135À vrai dire, qu’il s’agisse d’anecdotes comiques (le fantôme de la ferme de Valgas), de faits divers tragiques (l’assassinat de l’ermite de Saint-Pancrace), de souvenirs familiaux (les vacances avec le cousin Michel dans les rues de Marseille), de cruels tableaux de mœurs (dans tel petit bourg des Alpes), tout est matière à invention. Une invention où se mêlent l’humour du « menteur magnifique » et l’ironie du chroniqueur épiant – « extraordinaires » – les passions qui ébouriffaient la « Grand’Rue » du Manosque d’alors. Une invention qui, par-dessus le marché, réserve ce que Christian Morzewski appelle « un espace de commentaire assez étonnant d’intellectualité » (p. 13) : quand il analyse les ressorts de l’histoire d’amour et le mobile du fratricide de ce qui deviendra Deux cavaliers de l’orage, Giono semble emprunter à Sigmund Freud le concept de « narcissisme » et en savoir assez long sur la « rivalité mimétique » que théorisera René Girard.

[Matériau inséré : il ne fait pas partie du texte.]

-- ==== Sys2Proof/Tests/WitnessInstants.lean ====
section
/-! SUPPORT. Witnesses for the statements about instants, queues, loads, contexts, clones and blocks: small states that meet the
hypotheses of each clause together. -/

namespace Sys2Proof.Tests

/- Each proof is checked before the next one begins, so that the checks do not wait for one another in memory. -/
set_option Elab.async false

open Machine Claims

/-- A record of an opcode. -/
def recordOf (op lo : Nat) : RecordBits := BitVec.ofNat 128 (op * 2 ^ 124 + lo)

/-- A quiet graph with a tree, on region 0 of core 0. -/
def treeOf (t : List RecordBits) (latch : BitVec 64) : State :=
  fabricOf { graph0 with tree := t, walk := enter t 18 [] (.sub 0), latch := latch, clean := 2, bare := 2 } []

/-- SEQ with one EMIT of signal 2 and a DSET of register 3. -/
def tree0 : List RecordBits := [recordOf 0 0, recordOf 5 2, recordOf 8 (3 * 2 ^ 45 + 7), recordOf 11 0]

/-- R105-R121: a graph with a latch set, and with an EMIT and a DSET that act. -/
theorem witness_InstantCoherent :
    let s := treeOf tree0 0x8000000000000001
    ((s.graph 0).currentItems.map (·.i)).Nodup ∧ s.resolve 0 = .ok 0x8000000000000005 := by
  decide +kernel

/-- R113-R124: an instant that resolves, and one of two signals that wait for each other. -/
theorem witness_InstantResolution :
    (let s := treeOf tree0 1
     (s.graph 0).mayResolve = true ∧ s.resolve 0 = .ok 5 ∧ acting (s.graph 0) 5 9 = [] ∧ s.pendingSwaps 0 = [] ∧ (s.graph 0).pocket = []) ∧
    (let s := treeOf [recordOf 0 0, recordOf 6 2, recordOf 5 2, recordOf 11 0, recordOf 11 0] 1
     (s.graph 0).mayResolve = true ∧ (match s.resolve 0 with | .fail c _ => decide (c = 0x80) | _ => false) = true) := by
  refine ⟨?_, ?_⟩ <;> decide +kernel

/-- The address at which the tables map the first byte of storage. -/
def mapped : Nat := 2 ^ 39 + 2 ^ 31

/-- The tables of address space 0. -/
def tableBytes : SMap Byte := [(0, 1), (8, 3), (16, 0x1D)]

/-- An image of one page, 7, with the three records of its tree (R127-R131). -/
def image0 : List Byte :=
  [0x0E, 0x7A, 0xC1, 0xD4, 1, 1, 0, 0, 0, 0, 0, 0, 3, 0, 0x49] ++ List.replicate 17 0 ++ [0x50, 1, 0, 0, 0xCF, 0xBB, 0x18, 0x8A] ++ List.replicate 264 0 ++ [5] ++
  List.replicate 14 0 ++ [0x50] ++ List.replicate 15 0 ++ [0xB0]

/-- Queue 4 with 16 slots at 0x400, its record naming the image at 0x800 in the mapped space; TAIL 1, HEAD 0. -/
def queueOf (img : Nat) : State :=
  { fabric [] with
    mem := tableBytes ++ bytesFrom 0x200 (leBytes 8 0x400 ++ [4, 2, 3, 0]) ++ [(0x240, 1)] ++ bytesFrom 0x400 (leBytes 8 img) ++ bytesFrom 0x800 image0
    block := { State.reset.block with qtable := 1 }
    dist := { seen := [(4, 1)], since := [(4, 1)], frees := 0 } }

/-- A graph of queue 4 that has ended, with a completion counter. -/
def endedOf (compl : Nat) : State :=
  { fabricOf { graph0 with st := .ended, queue := some 4, compl := compl } [] with mem := tableBytes }

/-- R219-R245, R440: a running graph to sweep; a queue that is on; a graph of a queue that has ended without a counter, with one, and with one that cannot be
reached; heads of good and of bad form. -/
theorem witness_SweepsAndQueues :
    (let s := fabricOf { graph0 with act := 5, swept := 5, clean := 1 } []
     s.graphIxs.Nodup ∧ (s.graph 0).live = true ∧ (s.graph 0).started = true ∧ (s.graph 0).act = (s.graph 0).swept ∧ (s.graph 1).live = false ∧
     SMap.wf .empty s.sites = true) ∧
    (let s := fabricOf { graph0 with act := 6, swept := 5 } []
     s.graphIxs.Nodup ∧ (s.graph 0).started = true ∧ (s.graph 0).act ≠ (s.graph 0).swept) ∧
    (let s := queueOf 0
     s.queueOn 4 = true) ∧
    (let s := endedOf (mapped + 0x300)
     (s.graph 0).queue = some 4 ∧ (s.graph 0).st = .ended ∧ (s.graph 0).compl ≠ 0 ∧ s.enginePas 0 .store 2 (mapped + 0x300) 4 = .ok (addrs 0x300 4) ∧
     (∀ p ∈ addrs 0x300 4, p < blockBase) ∧ s.storeRefused (addrs 0x300 4) = none ∧ s.unstorable (addrs 0x300 4) = none ∧ s.undeliverables (addrs 0x300 4) = none) ∧
    ((endedOf 0).graph 0).compl = 0 ∧
    (let s := endedOf 0x300
     (s.graph 0).compl ≠ 0 ∧ (match s.enginePas 0 .store 2 0x300 4 with | .error _ => true | .ok _ => false) = true) ∧
    (let s := queueOf 1
     s.considered = some 4 ∧ launchOk (s.queueRecord 4) = false) := by
  simp only [ok_iff]
  refine ⟨?_, ?_, ?_, ?_, ?_, ?_, ?_⟩ <;> decide +kernel

/-- The queue with an image of 17 pages, of which PAGES and the page table can be read. -/
def bigState : State :=
  let s := queueOf (mapped + 0x800)
  { s with mem := tableBytes ++ bytesFrom 0x200 (leBytes 8 0x400 ++ [4, 2, 3, 0]) ++ [(0x240, 1)] ++ bytesFrom 0x400 (leBytes 8 (mapped + 0x800)) ++ [(0x805, 17)] ++
      (List.range 17).map fun k => (0x900 + 8 * k, BitVec.ofNat 8 k) }

/-- R224-R227: a head of good form whose graph fits. -/
theorem witness_SweepsAndQueues_launch :
    let s := bigState
    let r := s.queueRecord 4
    s.considered = some 4 ∧ launchOk r = true ∧ launchImg r = mapped + 0x800 ∧
    (match s.engineRead 0 (launchImg r + 5) 1 with | .ok n => decide (n = [17]) | _ => false) = true ∧
    (match s.engineRead 0 (launchImg r + 256) 136 with
     | .ok pre => (s.queuePlace { Graph.free with live := true, asid := 0, prio := 2, queue := some 4, compl := 0, img := launchImg r,
                                                  loads := [⟨0, launchImg r, 0, .launch 4 0, pre, 17, []⟩] }
        (⟨0, launchImg r, 0, .launch 4 0, pre, 17, []⟩ : Load).pages (s.imageAt 0 (launchImg r))).isSome
     | _ => false) = true ∧
    (∀ p ∈ addrs (s.queueAt 4 + 16) 4, window p ≠ .none ∧ window p ≠ .block ∧ s.unstorable [p] = none) := by
  decide +kernel

/-- A graph with a load of image0 for plane 0 of its page, which is in a state. -/
def loadOf (st : PlaneState) (bytes : List Byte) (kind : LoadKind) : State :=
  let l : Load := ⟨0, mapped + 0x800, 0, kind, (image0.drop 256).take 8, 1, bytes⟩
  { fabricOf { graph0 with st := .idle, running := [], loads := [l] } [] with
    regions := [(0, { Region.reset with planes := [(0, ⟨st, some 0, 0, 0, mapped + 0x800⟩)] })]
    mem := tableBytes ++ bytesFrom 0x800 image0 }

/-- What the clauses about a load ask: the load, and how much of its image has come. -/
def Loads (s : State) (n : Nat) (kind : LoadKind) : Prop :=
  (s.graph 0).ctx ≠ .cut ∧ (s.graph 0).loadAt 0 = some ⟨0, mapped + 0x800, 0, kind, (image0.drop 256).take 8, 1, image0.take n⟩

/-- The CRC of an image, its bytes in three pieces. -/
theorem imgCrc_pieces {bs a b c : List Byte} {x y z : Nat} (h : bs.take 36 ++ [0, 0, 0, 0] ++ bs.drop 40 = a ++ (b ++ c))
    (ha : a.foldl crcByte 0xFFFFFFFF = x) (hb : b.foldl crcByte x = y) (hc : c.foldl crcByte y = z) : imgCrc bs = z ^^^ 0xFFFFFFFF := by
  rw [imgCrc, h, List.foldl_append, ha, List.foldl_append, hb, hc]

/-- The bytes that the CRC of image0 covers. -/
theorem crc0_split : image0.take 36 ++ [0, 0, 0, 0] ++ image0.drop 40 =
    (image0.take 36 ++ List.replicate 92 0) ++ (List.replicate 112 0 ++ image0.drop 240) := by decide +kernel

theorem crc0_head : (image0.take 36 ++ List.replicate 92 0).foldl crcByte 0xFFFFFFFF = 677600490 := by decide +kernel

theorem crc0_middle : (List.replicate 112 (0 : Byte)).foldl crcByte 677600490 = 2710481840 := by decide +kernel

theorem crc0_tail : (image0.drop 240).foldl crcByte 2710481840 = 1978090544 := by decide +kernel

Il est presque inutile d’ajouter que l’édition de ces entretiens est on ne peut plus robuste : fidélité au texte de l’enregistrement oral et intégralité (à l’exception de détails sans importance), « continuité globale et chronologique » (on ne peut que se résoudre à la perte de cinq entretiens), regroupements ou segmentation de plusieurs entretiens avec ajout de titres absents de la version radiophonique (mais ces titres sont tirés d’une expression employée par Giono lui-même ou par son interlocutrice).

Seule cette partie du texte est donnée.